1162 1167 -44.033330
1163 1165 349.176351
1164 1166 -92.682585
1167 -114.699250
1166 1167 -22.016665
[156938 rows x 1 columns]
There is, however, a much more efficient way of creating edges that involve a simple distance threshold such as the one above
Creating Edges on a FastTrack
In order to efficiently create edges including a selection of edges via a simple distance threshold as above, one should use the create_edges_ft method. It relies on a sorted DataFrame, so we need to sort g.v first
g.v.sort_values('x', inplace=True)
g.create_edges_ft(ft_feature=('x', 1000))
g
<DeepGraph object, with n=1168 node(s) and m=156938 edge(s) at 0x7facf3b35dd8>
Let’s compare the efficiency
%timeit -n3 -r3 g.create_edges(connectors=x_dist, selectors=x_dist_selector)
3 loops, best of 3: 557 ms per loop
%timeit -n3 -r3 g.create_edges_ft(ft_feature=('x', 1000))
3 loops, best of 3: 167 ms per loop
The create_edges_ft method also accepts connectors and selectors as input. Let’s connect only those measurements that are close in space and time
def y_dist(y_s, y_t):
dy = y_t - y_s
return dy
def time_dist(time_t, time_s):
dt = time_t - time_s
return dt
def y_dist_selector(dy, sources, targets):
dya = np.abs(dy)
sources = sources[dya <= 100]
targets = targets[dya <= 100]
return sources, targets
def time_dist_selector(dt, sources, targets):
dta = np.abs(dt)
sources = sources[dta <= 1]
targets = targets[dta <= 1]
return sources, targets
g.create_edges_ft(ft_feature=('x', 100),
connectors=[y_dist, time_dist],
selectors=[y_dist_selector, time_dist_selector])
g
<DeepGraph object, with n=1168 node(s) and m=1899 edge(s) at 0x7facf3b35dd8>
print(g.e)
dt dy ft_r
s t
890 867 -1 19.311136 33.415831
867 843 -1 17.678482 33.415831
843 818 -1 16.045829 33.415831
818 792 -1 14.413176 33.415831
792 766 -1 12.780523 33.415831
... .. ... ...
244 203 -1 -10.825226 15.455612
203 159 -1 -12.457879 15.455612
159 114 -1 -14.090532 15.455612
114 65 -1 -15.723185 15.455612
65 16 -1 -17.355838 15.455612
[1899 rows x 3 columns]
We can now plot the flying balls and the edges we just created with the plot_2d method
obj = g.plot_2d('x', 'y', edges=True,
kwds_scatter={'c': g.v.ball_id, 's': g.v.time})

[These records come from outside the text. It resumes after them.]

-- ==== Sys2Proof/Syntax.lean ====
section
/-!
DEFINITION. The instructions and events of the Zhelux Z960: one constructor per row of the opcode table. Instruction
words carry the fields of their encodings (R37, R48-R62) as bit vectors named as the manual names them: `mp` and `msk`
are the mask fields of R43. A row that names a step of some other agent of the device (a landing controller, a copy
engine, the Foyer, the host) is a constructor too; its arguments say which unit moves, and what an input from outside
carries. Strand numbers are 4 x coordinate + slot (R4, R79); cores, clusters and dies are named by the upper bits of
the same number.
-/

namespace Sys2Proof
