/-- Words of major 0x1A (Sbar), selectors and zero fields as R47-R62 give them. -/
def decodeSbar (w : Nat) : Option Instr :=
  match bitsAt w 11 2 with
  | 0 =>
    if bitsAt w 0 11 = 0 then some (.sbarAcquire (fieldAt w 21 5) (fieldAt w 16 5) (fieldAt w 13 3)) else
    none
  | 1 =>
    if bitsAt w 0 11 = 0 then some (.sbarRelease (fieldAt w 21 5) (fieldAt w 16 5) (fieldAt w 13 3)) else
    none
  | 2 =>
    if bitsAt w 0 11 = 0 then some (.sbarFull (fieldAt w 21 5) (fieldAt w 16 5) (fieldAt w 13 3)) else
    none
  | _ => none

/-- Words of major 0x1B (Atomic), selectors and zero fields as R47-R62 give them. -/
def decodeAtomic (w : Nat) : Option Instr :=
  match bitsAt w 4 7 with
  | 0 =>
    if bitsAt w 11 5 = 0 ∧ bitsAt w 2 1 = 0 ∧ bitsAt w 0 1 = 0 then some (.ldl (fieldAt w 21 5) (fieldAt w 16 5) (fieldAt w 3 1) (fieldAt w 1 1)) else
    none
  | 16 =>
    if bitsAt w 3 1 = 0 ∧ bitsAt w 0 1 = 0 then some (.stc (fieldAt w 21 5) (fieldAt w 16 5) (fieldAt w 11 5) (fieldAt w 2 1) (fieldAt w 1 1)) else
    none
  | 32 =>
    if bitsAt w 0 1 = 0 then some (.amoAdd (fieldAt w 21 5) (fieldAt w 16 5) (fieldAt w 11 5) (fieldAt w 2 2) (fieldAt w 1 1)) else
    none
  | 33 =>
    if bitsAt w 0 1 = 0 then some (.amoMin (fieldAt w 21 5) (fieldAt w 16 5) (fieldAt w 11 5) (fieldAt w 2 2) (fieldAt w 1 1)) else
    none
  | 34 =>
    if bitsAt w 0 1 = 0 then some (.amoMax (fieldAt w 21 5) (fieldAt w 16 5) (fieldAt w 11 5) (fieldAt w 2 2) (fieldAt w 1 1)) else
    none
  | 35 =>
    if bitsAt w 0 1 = 0 then some (.amoMinu (fieldAt w 21 5) (fieldAt w 16 5) (fieldAt w 11 5) (fieldAt w 2 2) (fieldAt w 1 1)) else
    none
  | 36 =>
    if bitsAt w 0 1 = 0 then some (.amoMaxu (fieldAt w 21 5) (fieldAt w 16 5) (fieldAt w 11 5) (fieldAt w 2 2) (fieldAt w 1 1)) else
    none
  | 37 =>
    if bitsAt w 0 1 = 0 then some (.amoAnd (fieldAt w 21 5) (fieldAt w 16 5) (fieldAt w 11 5) (fieldAt w 2 2) (fieldAt w 1 1)) else
    none
  | 38 =>
    if bitsAt w 0 1 = 0 then some (.amoOr (fieldAt w 21 5) (fieldAt w 16 5) (fieldAt w 11 5) (fieldAt w 2 2) (fieldAt w 1 1)) else
    none
  | 39 =>
    if bitsAt w 0 1 = 0 then some (.amoXor (fieldAt w 21 5) (fieldAt w 16 5) (fieldAt w 11 5) (fieldAt w 2 2) (fieldAt w 1 1)) else
    none
  | 40 =>
    if bitsAt w 0 1 = 0 then some (.amoSwap (fieldAt w 21 5) (fieldAt w 16 5) (fieldAt w 11 5) (fieldAt w 2 2) (fieldAt w 1 1)) else
    none
  | 41 =>
    if bitsAt w 0 1 = 0 then some (.amoCas (fieldAt w 21 5) (fieldAt w 16 5) (fieldAt w 11 5) (fieldAt w 2 2) (fieldAt w 1 1)) else
    none
  | _ => none

/-- Words of major 0x20 (VecConfig), selectors and zero fields as R47-R62 give them. -/
def decodeVecConfig (w : Nat) : Option Instr :=
  match bitsAt w 11 5 with
  | 0 =>
    if bitsAt w 0 11 = 0 then some (.vsetcfg (fieldAt w 21 5) (fieldAt w 16 5)) else
    none
  | 1 =>
    if bitsAt w 0 11 = 0 then some (.vbegin (fieldAt w 21 5) (fieldAt w 16 5)) else
    none
  | _ => none

/-- Words of major 0x21 (Vnext), selectors and zero fields as R47-R62 give them. -/
def decodeVnext (w : Nat) : Option Instr :=
  if bitsAt w 16 5 = 0 then some (.vnext (fieldAt w 21 5) (fieldAt w 0 16)) else
  none

/-- Words of major 0x22 (VecInt), selectors and zero fields as R47-R62 give them. -/
def decodeVecInt (w : Nat) : Option Instr :=
  match bitsAt w 0 8 with
  | 0 =>
    some (.vadd (fieldAt w 21 5) (fieldAt w 16 5) (fieldAt w 11 5) (fieldAt w 9 2) (fieldAt w 8 1))
  | 1 =>
    some (.vsub (fieldAt w 21 5) (fieldAt w 16 5) (fieldAt w 11 5) (fieldAt w 9 2) (fieldAt w 8 1))
  | 2 =>
    some (.vrsub (fieldAt w 21 5) (fieldAt w 16 5) (fieldAt w 11 5) (fieldAt w 9 2) (fieldAt w 8 1))
  | 3 =>
    some (.vmul (fieldAt w 21 5) (fieldAt w 16 5) (fieldAt w 11 5) (fieldAt w 9 2) (fieldAt w 8 1))
  | 4 =>
    some (.vmulh (fieldAt w 21 5) (fieldAt w 16 5) (fieldAt w 11 5) (fieldAt w 9 2) (fieldAt w 8 1))
  | 5 =>
    some (.vmulhu (fieldAt w 21 5) (fieldAt w 16 5) (fieldAt w 11 5) (fieldAt w 9 2) (fieldAt w 8 1))
  | 6 =>
    some (.vdiv (fieldAt w 21 5) (fieldAt w 16 5) (fieldAt w 11 5) (fieldAt w 9 2) (fieldAt w 8 1))
  | 7 =>
    some (.vdivu (fieldAt w 21 5) (fieldAt w 16 5) (fieldAt w 11 5) (fieldAt w 9 2) (fieldAt w 8 1))
  | 8 =>
    some (.vrem (fieldAt w 21 5) (fieldAt w 16 5) (fieldAt w 11 5) (fieldAt w 9 2) (fieldAt w 8 1))
  | 9 =>
    some (.vremu (fieldAt w 21 5) (fieldAt w 16 5) (fieldAt w 11 5) (fieldAt w 9 2) (fieldAt w 8 1))
  | 10 =>
    some (.vand (fieldAt w 21 5) (fieldAt w 16 5) (fieldAt w 11 5) (fieldAt w 9 2) (fieldAt w 8 1))
  | 11 =>
    some (.vor (fieldAt w 21 5) (fieldAt w 16 5) (fieldAt w 11 5) (fieldAt w 9 2) (fieldAt w 8 1))
  | 12 =>
    some (.vxor (fieldAt w 21 5) (fieldAt w 16 5) (fieldAt w 11 5) (fieldAt w 9 2) (fieldAt w 8 1))
  | 13 =>
    if bitsAt w 11 5 = 0 then some (.vnot (fieldAt w 21 5) (fieldAt w 16 5) (fieldAt w 9 2) (fieldAt w 8 1)) else
    none
  | 14 =>
    some (.vsll (fieldAt w 21 5) (fieldAt w 16 5) (fieldAt w 11 5) (fieldAt w 9 2) (fieldAt w 8 1))
  | 15 =>
    some (.vsrl (fieldAt w 21 5) (fieldAt w 16 5) (fieldAt w 11 5) (fieldAt w 9 2) (fieldAt w 8 1))
  | 16 =>
    some (.vsra (fieldAt w 21 5) (fieldAt w 16 5) (fieldAt w 11 5) (fieldAt w 9 2) (fieldAt w 8 1))
  | 17 =>
    some (.vmin (fieldAt w 21 5) (fieldAt w 16 5) (fieldAt w 11 5) (fieldAt w 9 2) (fieldAt w 8 1))
  | 18 =>
    some (.vmax (fieldAt w 21 5) (fieldAt w 16 5) (fieldAt w 11 5) (fieldAt w 9 2) (fieldAt w 8 1))
  | 19 =>
    some (.vminu (fieldAt w 21 5) (fieldAt w 16 5) (fieldAt w 11 5) (fieldAt w 9 2) (fieldAt w 8 1))
  | 20 =>
    some (.vmaxu (fieldAt w 21 5) (fieldAt w 16 5) (fieldAt w 11 5) (fieldAt w 9 2) (fieldAt w 8 1))
  | 21 =>
    if bitsAt w 11 5 = 0 then some (.vneg (fieldAt w 21 5) (fieldAt w 16 5) (fieldAt w 9 2) (fieldAt w 8 1)) else
    none
  | 22 =>
    some (.vsadd (fieldAt w 21 5) (fieldAt w 16 5) (fieldAt w 11 5) (fieldAt w 9 2) (fieldAt w 8 1))
  | 23 =>
    some (.vssub (fieldAt w 21 5) (fieldAt w 16 5) (fieldAt w 11 5) (fieldAt w 9 2) (fieldAt w 8 1))
  | 24 =>
    some (.vsaddu (fieldAt w 21 5) (fieldAt w 16 5) (fieldAt w 11 5) (fieldAt w 9 2) (fieldAt w 8 1))
  | 25 =>
    some (.vssubu (fieldAt w 21 5) (fieldAt w 16 5) (fieldAt w 11 5) (fieldAt w 9 2) (fieldAt w 8 1))
  | 26 =>
    some (.vmadd (fieldAt w 21 5) (fieldAt w 16 5) (fieldAt w 11 5) (fieldAt w 9 2) (fieldAt w 8 1))
  | 27 =>
    if bitsAt w 11 5 = 0 then some (.vclz (fieldAt w 21 5) (fieldAt w 16 5) (fieldAt w 9 2) (fieldAt w 8 1)) else
    none
  | 28 =>
    if bitsAt w 11 5 = 0 then some (.vpopc (fieldAt w 21 5) (fieldAt w 16 5) (fieldAt w 9 2) (fieldAt w 8 1)) else
    none
  | 29 =>
    some (.vwadd (fieldAt w 21 5) (fieldAt w 16 5) (fieldAt w 11 5) (fieldAt w 9 2) (fieldAt w 8 1))
  | 30 =>
    some (.vwmul (fieldAt w 21 5) (fieldAt w 16 5) (fieldAt w 11 5) (fieldAt w 9 2) (fieldAt w 8 1))
  | 31 =>
    some (.vnsrl (fieldAt w 21 5) (fieldAt w 16 5) (fieldAt w 11 5) (fieldAt w 9 2) (fieldAt w 8 1))
  | 32 =>
    some (.vnclip (fieldAt w 21 5) (fieldAt w 16 5) (fieldAt w 11 5) (fieldAt w 9 2) (fieldAt w 8 1))
  | _ => none

/-- Words of major 0x23 (VecIntS), selectors and zero fields as R47-R62 give them. -/
def decodeVecIntS (w : Nat) : Option Instr :=
  match bitsAt w 0 8 with
  | 0 =>
    some (.vaddS (fieldAt w 21 5) (fieldAt w 16 5) (fieldAt w 11 5) (fieldAt w 9 2) (fieldAt w 8 1))
  | 1 =>
    some (.vsubS (fieldAt w 21 5) (fieldAt w 16 5) (fieldAt w 11 5) (fieldAt w 9 2) (fieldAt w 8 1))
  | 2 =>
    some (.vrsubS (fieldAt w 21 5) (fieldAt w 16 5) (fieldAt w 11 5) (fieldAt w 9 2) (fieldAt w 8 1))
  | 3 =>
    some (.vmulS (fieldAt w 21 5) (fieldAt w 16 5) (fieldAt w 11 5) (fieldAt w 9 2) (fieldAt w 8 1))
  | 4 =>
    some (.vmulhS (fieldAt w 21 5) (fieldAt w 16 5) (fieldAt w 11 5) (fieldAt w 9 2) (fieldAt w 8 1))
  | 5 =>
    some (.vmulhuS (fieldAt w 21 5) (fieldAt w 16 5) (fieldAt w 11 5) (fieldAt w 9 2) (fieldAt w 8 1))
  | 6 =>
    some (.vdivS (fieldAt w 21 5) (fieldAt w 16 5) (fieldAt w 11 5) (fieldAt w 9 2) (fieldAt w 8 1))
  | 7 =>
    some (.vdivuS (fieldAt w 21 5) (fieldAt w 16 5) (fieldAt w 11 5) (fieldAt w 9 2) (fieldAt w 8 1))
  | 8 =>
    some (.vremS (fieldAt w 21 5) (fieldAt w 16 5) (fieldAt w 11 5) (fieldAt w 9 2) (fieldAt w 8 1))
  | 9 =>
    some (.vremuS (fieldAt w 21 5) (fieldAt w 16 5) (fieldAt w 11 5) (fieldAt w 9 2) (fieldAt w 8 1))
  | 10 =>
    some (.vandS (fieldAt w 21 5) (fieldAt w 16 5) (fieldAt w 11 5) (fieldAt w 9 2) (fieldAt w 8 1))
  | 11 =>
    some (.vorS (fieldAt w 21 5) (fieldAt w 16 5) (fieldAt w 11 5) (fieldAt w 9 2) (fieldAt w 8 1))
  | 12 =>
    some (.vxorS (fieldAt w 21 5) (fieldAt w 16 5) (fieldAt w 11 5) (fieldAt w 9 2) (fieldAt w 8 1))
  | 14 =>
    some (.vsllS (fieldAt w 21 5) (fieldAt w 16 5) (fieldAt w 11 5) (fieldAt w 9 2) (fieldAt w 8 1))
  | 15 =>
    some (.vsrlS (fieldAt w 21 5) (fieldAt w 16 5) (fieldAt w 11 5) (fieldAt w 9 2) (fieldAt w 8 1))
  | 16 =>
    some (.vsraS (fieldAt w 21 5) (fieldAt w 16 5) (fieldAt w 11 5) (fieldAt w 9 2) (fieldAt w 8 1))
  | 17 =>
    some (.vminS (fieldAt w 21 5) (fieldAt w 16 5) (fieldAt w 11 5) (fieldAt w 9 2) (fieldAt w 8 1))
  | 18 =>
    some (.vmaxS (fieldAt w 21 5) (fieldAt w 16 5) (fieldAt w 11 5) (fieldAt w 9 2) (fieldAt w 8 1))
  | 19 =>
    some (.vminuS (fieldAt w 21 5) (fieldAt w 16 5) (fieldAt w 11 5) (fieldAt w 9 2) (fieldAt w 8 1))
  | 20 =>
    some (.vmaxuS (fieldAt w 21 5) (fieldAt w 16 5) (fieldAt w 11 5) (fieldAt w 9 2) (fieldAt w 8 1))
  | 22 =>
    some (.vsaddS (fieldAt w 21 5) (fieldAt w 16 5) (fieldAt w 11 5) (fieldAt w 9 2) (fieldAt w 8 1))
  | 23 =>
    some (.vssubS (fieldAt w 21 5) (fieldAt w 16 5) (fieldAt w 11 5) (fieldAt w 9 2) (fieldAt w 8 1))
  | 24 =>
    some (.vsadduS (fieldAt w 21 5) (fieldAt w 16 5) (fieldAt w 11 5) (fieldAt w 9 2) (fieldAt w 8 1))
  | 25 =>
    some (.vssubuS (fieldAt w 21 5) (fieldAt w 16 5) (fieldAt w 11 5) (fieldAt w 9 2) (fieldAt w 8 1))
  | 26 =>
    some (.vmaddS (fieldAt w 21 5) (fieldAt w 16 5) (fieldAt w 11 5) (fieldAt w 9 2) (fieldAt w 8 1))
  | 29 =>
    some (.vwaddS (fieldAt w 21 5) (fieldAt w 16 5) (fieldAt w 11 5) (fieldAt w 9 2) (fieldAt w 8 1))
  | 30 =>
    some (.vwmulS (fieldAt w 21 5) (fieldAt w 16 5) (fieldAt w 11 5) (fieldAt w 9 2) (fieldAt w 8 1))
  | 31 =>
    some (.vnsrlS (fieldAt w 21 5) (fieldAt w 16 5) (fieldAt w 11 5) (fieldAt w 9 2) (fieldAt w 8 1))
  | 32 =>
    some (.vnclipS (fieldAt w 21 5) (fieldAt w 16 5) (fieldAt w 11 5) (fieldAt w 9 2) (fieldAt w 8 1))
  | 33 =>
    some (.vfieldS (fieldAt w 21 5) (fieldAt w 16 5) (fieldAt w 11 5) (fieldAt w 9 2) (fieldAt w 8 1))
  | _ => none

obj['ax'].set_xlim(1000,3000)
Graph Partitioning
The DeepGraph class also offers methods to partition nodes, edges and an entire graph. See the docstrings and the other tutorials for details and examples.
Graph Interfaces
Furthermore, you may inspect the docstrings of return_cs_graph, return_nx_graph and return_gt_graph to see how to convert from DeepGraph’s DataFrame representation of a network to sparse adjacency matrices, NetworkX’s network representation and graph_tool’s network representation.
Plotting Methods
DeepGraph also offers a number of useful Plotting methods. See plotting methods for details and have a look at the other tutorials for examples.